Unfortunately, we are convinced that we know all the possible risks that we must protect ourselves from. This is a game mistake: we tend to react to risk as a game with a set of rules and probabilities that can be determined before it begins.
Considering risk in this way is very dangerous.
Example. Casinos want to earn as much money as possible, therefore they have developed a security system and will disqualify players who win too much and often. But their approach is based on a game bug. The main threat of the casino is not lucky and not thieves, but kidnappers who take the child of the owner of the casino hostage, or an employee who has not submitted a tax return to the Tax Service. Serious hazards to the casino are completely unpredictable.
No matter how hard we try. It is impossible to foresee any risk.
Why is it necessary to realize one’s ignorance?

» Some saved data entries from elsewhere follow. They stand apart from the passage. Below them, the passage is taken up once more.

-- ==== Sys2Proof/Machine/AMap.lean ====
section
/-! DEFINITION. Operations on sparse maps (`AMap`): look-up with a value for unlisted keys, and an update that keeps the canonical form. -/

namespace Sys2Proof.Machine

/-- What the map `m` holds at key `k`; an unlisted key reads as `d k`. -/
def aget {α : Type} (d : Nat → α) : AMap α → Nat → α
  | [], k => d k
  | (j, v) :: t, k => if k = j then v else aget d t k

/-- `m` without key `k`. -/
def aerase {α : Type} : AMap α → Nat → AMap α
  | [], _ => []
  | (j, v) :: t, k => if k = j then aerase t k else (j, v) :: aerase t k

/-- Put `(k, v)` before the first larger key. -/
def ainsert {α : Type} : AMap α → Nat → α → AMap α
  | [], k, v => [(k, v)]
  | (j, w) :: t, k, v => if k < j then (k, v) :: (j, w) :: t else (j, w) :: ainsert t k v

/-- Set key `k` to `v`. A value equal to what the unlisted key reads as removes the entry. -/
def aset {α : Type} [DecidableEq α] (d : Nat → α) (m : AMap α) (k : Nat) (v : α) : AMap α :=
  if v = d k then aerase m k else ainsert (aerase m k) k v

/-- The keys of `m`, all above `lo`, strictly rising. -/
def arising {α : Type} : Nat → AMap α → Bool
  | _, [] => true
  | lo, (j, _) :: t => decide (lo ≤ j) && arising (j + 1) t

/-- The canonical form: keys strictly rising, and no entry equal to what an unlisted key reads as. -/
def awf {α : Type} [DecidableEq α] (d : Nat → α) (m : AMap α) : Bool :=
  arising 0 m && m.all (fun e => decide (e.2 ≠ d e.1))

/-- Write the bytes `bs` from address `a` upwards. -/
def awrite {α : Type} [DecidableEq α] (d : Nat → α) (m : AMap α) (a : Nat) : List α → AMap α
  | [] => m
  | b :: t => awrite d (aset d m a b) (a + 1) t

/-- The `n` values from address `a` upwards. -/
def aread {α : Type} (d : Nat → α) (m : AMap α) (a : Nat) : Nat → List α
  | 0 => []
  | n + 1 => aget d m a :: aread d m (a + 1) n

/-- `m` with every key outside `[lo, lo + n)`. -/
def aclear {α : Type} (m : AMap α) (lo n : Nat) : AMap α :=
  m.filter (fun e => !(decide (lo ≤ e.1) && decide (e.1 < lo + n)))

end Sys2Proof.Machine
end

Understanding that you don’t know much, you can better assess risks
Everyone knows the phrase: "Knowledge is power." But when knowledge is limited, it is more profitable to admit it.
By focusing only on what you know, you limit your perception of all the possible outcomes of this event, creating fertile ground for the emergence of the “black swan”.

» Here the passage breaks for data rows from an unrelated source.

-- ==== Sys2Proof/Machine/RegNames.lean ====
section
/-! DEFINITION. The names of the registers of BAR0: one constant or function per register for its offset (R85, R116 and the offset
tables of each chapter), and one constant per field for its place ([msb:lsb]). Taken from the spec's register tables. -/

namespace Sys2Proof.Reg
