/-- One link's layer beside its registers: Rafter ports 0 to 3, Ridge links 4 to 7 (R138 to R164, R515). -/
structure LinkState where
  lanes : AMap LaneState            -- physical lanes in training
  blocksLeft : Nat                  -- the width is settled: training blocks still to send, the last with LAST = 1 (R149)
  lastSeen : Bool                   -- the partner's LAST block was received (R149)
  capPhase : Bool                   -- in RECOVERY: training has ended and CAP flits are exchanged
  accepted : Bool                   -- a flit was accepted since the last link-layer reset (R155)
  nakDue : Bool                     -- the next flit carries the NAK
  nakFor : Bool                     -- a NAK for E was due since E last advanced
  gap : Bool                        -- RAF_CNT_NAK has counted the gap at E (R154)
  naks : Nat                        -- NAKs sent for E (R152)
  badRun : Nat                      -- consecutive flits with a failed sector (R152)
  replays : Nat                     -- replays without an acknowledgement advancing (R152)
  out : List SentFlit               -- outstanding flits, oldest first
  resend : List SentFlit            -- flits that a replay still has to send
  resendFrom : Nat                  -- ACK_SEQ of that replay
  queue : List (List Byte)          -- encoded messages that wait to be sent
  limit : Nat                       -- the partner's CREDIT_LIMIT
  lastCap : Option CapFlit          -- the last valid CAP flit
  capPrev : Bool                    -- it was the last CAP flit received (R151)
  capSeen : Bool                    -- CAP_SEEN of the flits sent
  capGot : Bool                     -- a valid CAP flit with CAP_SEEN = 1 was received
  capSent : Nat                     -- CAP flits sent with CAP_SEEN = 1 since then
  sawFlit : Bool                    -- a non-CAP flit was received in ACTIVE (R151)
  wasActive : Bool                  -- ACTIVE since DOWN was last raised (R172)
  woken : Bool                      -- woken by signal; no DATA flit accepted since (R172)
  fwd : Nat                         -- sectors of the current flit that were forwarded (R158)
  dec : PktDecoder                  -- the packet decoder of a Rafter port
  decAt : PktDecoder                -- it at the start of the current flit (R158)
  proto : List Nat                  -- volume times of the protocol errors of the last 1 ms, newest first (R161)
  crcLog : List Nat                 -- volume times of the failed sectors of the last second, newest first (R171)
  crcSaid : Option Nat              -- when RAF_CRC_RATE was last raised
  nepN : Nat                        -- flits that the exerciser of LOOP_NEP has sent (R163)
  quiet : Nat                       -- 0: a DATA flit was accepted in this frame period; else 1 more than the periods before it without one, at most 5 (R340)
  taken : Nat                       -- DATA and LMSG flits accepted
  traced : List Nat                 -- CRC, NAK, replay and accepted counts at the last LINK trace record (R582)
  nbr : Option (Nat × Nat)          -- COL, ROW that the device at the other end announced (R525)
  nbrRole : Option Nat              -- the role that it announced (R78, R525)
  deriving DecidableEq, Repr

/-- One of a target's three frame buffers (R183 to R187). -/
structure FrameBuf where
  frame : Option Nat                -- the frame it is for; none while it is free
  rows : Nat                        -- pixel rows marked, bit y
  masks : Nat                       -- mask rows marked
  rect : Option WRect
  done : Bool
  poisoned : Bool
  named : Bool                      -- a packet that names it passed its header check
  complete : Bool
  doneAt : Nat                      -- volume time of becoming complete (R188)
  missed : Bool                     -- a slot deadline that used it found it not in time (R190)
  hold : Bool                       -- it is the hold frame L (R184)
  direct : AMap (List Nat × Nat)    -- line-locked: rows received, in the row buffer, with the volume time of receipt (R22, R195)
  enc : Nat                         -- block rows encoded for this frame (R225)
  anew : Bool                       -- assigned to the frame when it was placed anew: it holds none until a packet names it (R212)
  deriving DecidableEq, Repr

Example. You want to buy shares of the company, but know too little about the stock market. In this case, you will follow a few drops and rises, but, in general, pay attention only to the fact that the trends are positive. Assuming that the situation continues, you spend all the money on stocks. The next day, the market crashes and you lose everything that you had.
Having studied the topic a little better, you would have seen numerous ups and downs of the market throughout history. By focusing only on what we know, we expose ourselves to serious risks.
If you admit that you do not know something, you can significantly reduce the risk.
Example. Good poker players know that this principle is critical to success in the game. They understand that their opponents' cards may be better, but they also know that there is certain information that they do not know - for example, the opponent’s strategies and the degree of his determination to go all the way.
Aware of the presence of unknown factors, players focus solely on their cards, better assessing the possible risks.
Understanding limitedness will help us make the right choice.
The best defense against cognitive traps is to have a good understanding of forecasting tools and their limitations. This may not save you from a miss, but it will help reduce the number of unsuccessful decisions.
If you are aware that you are subject to cognitive bias, it is much easier to understand that you are looking for information that supports existing claims. Or, knowing that people like to reduce everything to clear, causal narratives, you will be inclined to look for additional information for a better idea of the "picture as a whole."
You need to know about your shortcomings.
Example. If you understand that there are always unforeseen risks, despite the prospects of the opportunity, you will be more careful in investing large amounts of money in it.
It is impossible to overcome all the accidents or our limitations in understanding the complexity of the world, but it is possible to at least mitigate the damage caused by ignorance.
The most important thing
Although we constantly make predictions, it doesn’t work out well for us. We are too confident in our knowledge and underestimate our ignorance. The inability to understand and determine randomness and even our nature itself contributes to unsuccessful decision-making and the appearance of “black swans”, that is, events that seem impossible and make us rethink our understanding of the world.
Disbelieve in "because." Instead of wanting to see events in a clear causal relationship, consider a number of possibilities without focusing on one.
Realize that you don’t know something. For meaningful forecasts for the future, whether it is buying insurance, investing, changing jobs, and so on, it is not enough to consider everything that is “known” to you - this gives only a partial understanding of the risks. Instead, admit that you don’t know something, so as not to unnecessarily limit the information you are dealing with.